Monochelus pulvinatus

Scientific classification
- Kingdom: Animalia
- Phylum: Arthropoda
- Class: Insecta
- Order: Coleoptera
- Suborder: Polyphaga
- Infraorder: Scarabaeiformia
- Family: Scarabaeidae
- Genus: Monochelus
- Species: M. pulvinatus
- Binomial name: Monochelus pulvinatus Péringuey, 1902

= Monochelus pulvinatus =

- Genus: Monochelus
- Species: pulvinatus
- Authority: Péringuey, 1902

Species of beetle

Monochelus pulvinatus is a species of beetle of the family Scarabaeidae.
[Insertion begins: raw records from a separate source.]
-- ==== Sys2Proof/Machine/Tick.lean ====
section
/-! DEFINITION. The parts of one `step()` call: sampling the input lines, draining, the interrupt poll and entry, the
fetch, and cycle banking (42_execution_engine.md, 60_exceptions.md R306 to R308). -/

namespace Sys2Proof.Machine

/-- The interrupt sources (60_exceptions.md R307). -/
inductive Interrupt where
  | nmi
  | irq
  deriving DecidableEq, Repr

/-- The vector of each source (60_exceptions.md R308, R310). -/
def Interrupt.vector : Interrupt → Word
  | .nmi => 0xFFFA
  | .irq => 0xFFFE

/-- The cycle count returned with each result (42_execution_engine.md R169). -/
def StepResult.count : StepResult → Nat
  | .ran cycles => cycles
  | .noOpThisTick => 0
  | .halted _ => 0

/-- The three states of the engine (10_state.md R41). -/
inductive Engine where
  | idleFetch
  | cycleDraining
  | halted
  deriving DecidableEq, Repr

namespace State

/-- `Engine`, derived from the stored bit and `PendingCycles` (10_state.md R41). -/
def engine (s : State) : Engine :=
  if s.halted then .halted else if s.pendingCycles > 0 then .cycleDraining else .idleFetch

/-- The lines as this call samples them; past the end of the schedule they are deasserted (assumption log 3). -/
def lines (s : State) : Lines := s.inputs.headD { irq := false, nmi := false }

/-- The sampling at the start of every `step()` call (60_exceptions.md R306). -/
def sampleLines (s : State) : State :=
  if s.cfg.hasInterruptInputs then
    { s with
      nmiLatch := s.nmiLatch || (s.lines.nmi && !s.nmiPrev)
      nmiPrev := s.lines.nmi
      inputs := s.inputs.tail }
  else s

/-- The start of a `step()` call: no access made yet, the lines sampled. -/
def beginTick (s : State) : State := { s.sampleLines with bus := [] }

/-- Note what the call returns (42_execution_engine.md R169). -/
def report (s : State) (r : StepResult) : State := { s with result := some r }

/-- Step rule 1 (42_execution_engine.md R161). -/
def drain (s : State) : State := { s with pendingCycles := s.pendingCycles - 1 }.report .noOpThisTick

/-- `Engine <- Halted; return halted` with a cause (42_execution_engine.md R164, R165). -/
def enterHalted (s : State) (cause : HaltCause) : State := { s with halted := true }.report (.halted (some cause))

/-- Acceptance of a pending interrupt in Idle-fetch, `lines` being this call's sample (60_exceptions.md R307). -/
def accepted (s : State) (lines : Lines) : Option Interrupt :=
  if s.cfg.hasInterruptInputs then
    if s.nmiLatch then some .nmi
    else if lines.irq && !s.flags.i then some .irq
    else none
  else none

/-- Hardware interrupt entry (60_exceptions.md R308) without its cycles. -/
def enterInterrupt (s : State) (k : Interrupt) : State :=
  let s := s.enterTrap s.pc s.statusForInterrupt k.vector
  match k with
  | .nmi => { s with nmiLatch := false }
  | .irq => s

/-- Cycle banking: `PendingCycles <- c - 1; return (ran, c)` (42_execution_engine.md R168). -/
def bankCycles (s : State) (cycles : Nat) : State := { s with pendingCycles := cycles - 1 }.report (.ran cycles)

/-- Fetch at PC: the opcode byte, then the operand bytes its row says, at ascending addresses (42_execution_engine.md
R163, 20_memory.md R63, R69). Gives the instruction and its cycle count, or none for an undefined opcode, after which
no operand byte is read (R165). -/
def fetch (s : State) : Option (Instr × Nat) × State :=
  let (op, s₁) := s.busRead s.pc
  match lookupOpcode op with
  | none => (none, s₁)
  | some row =>
    match row.length with
    | 2 =>
      let (b1, s₂) := s₁.busRead (s.pc + 1)
      (some (row.instr b1 0, row.cycles), s₂)
    | 3 =>
      let (b1, s₂) := s₁.busRead (s.pc + 1)
      let (b2, s₃) := s₂.busRead (s.pc + 2)
      (some (row.instr b1 b2, row.cycles), s₃)
    | _ => (some (row.instr 0 0, row.cycles), s₁)

/-- Undefined opcode: PC + 1, Halted, cause UndecodableOpcode (42_execution_engine.md R165). -/
def haltUndecodable (s : State) : State := (s.setPC (s.pc + 1)).enterHalted .undecodableOpcode

/-- Store bytes in the byte array at ascending addresses from `addr`, without an access of the core (a loader's act,
20_memory.md R53). -/
def placeBytes (s : State) (addr : Word) : List Byte → State
  | [] => s
  | b :: bs => placeBytes { s with mem := { s.mem with ram := s.mem.ram.write addr.toNat b } } (addr + 1) bs

/-- The state in which the next call of `step()` fetches: started, Idle-fetch, not at `HALT_ADDR`, no interrupt
pending or asserted at the next sample, and PC and the two addresses after it in RAM. Everything else is kept. -/
def readyToFetch (s : State) : State :=
  { s with
    started := true
    halted := false
    pendingCycles := 0
    cfg := if s.cfg.haltAddr = some s.pc then { s.cfg with haltAddr := none } else s.cfg
    nmiLatch := if s.cfg.hasInterruptInputs then false else s.nmiLatch
    inputs := if s.cfg.hasInterruptInputs then { irq := false, nmi := false } :: s.inputs.tail else s.inputs
    mem := { s.mem with
      hooks := s.mem.hooks.filter (fun h => !(h.covers s.pc || h.covers (s.pc + 1) || h.covers (s.pc + 2))) } }

end State

end Sys2Proof.Machine
end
It is found in South Africa (KwaZulu-Natal).

== Description ==
Adults reach a length of about 5.5 mm. Males are black, with the elytra chocolate-brown. The head is scaly and the pronotum has a median band of whitish scales, a discoidal one and a more or less regular marginal one. The elytra are irregularly sprinkled with ovate white scales and the scutellum, propygidium, pygidium and underside are covered with closely set whitish scales. Females are similar to males, but the scales are a little wider on the upperside and golden-yellow. Furthermore, the denuded band on the pygidium is very well defined.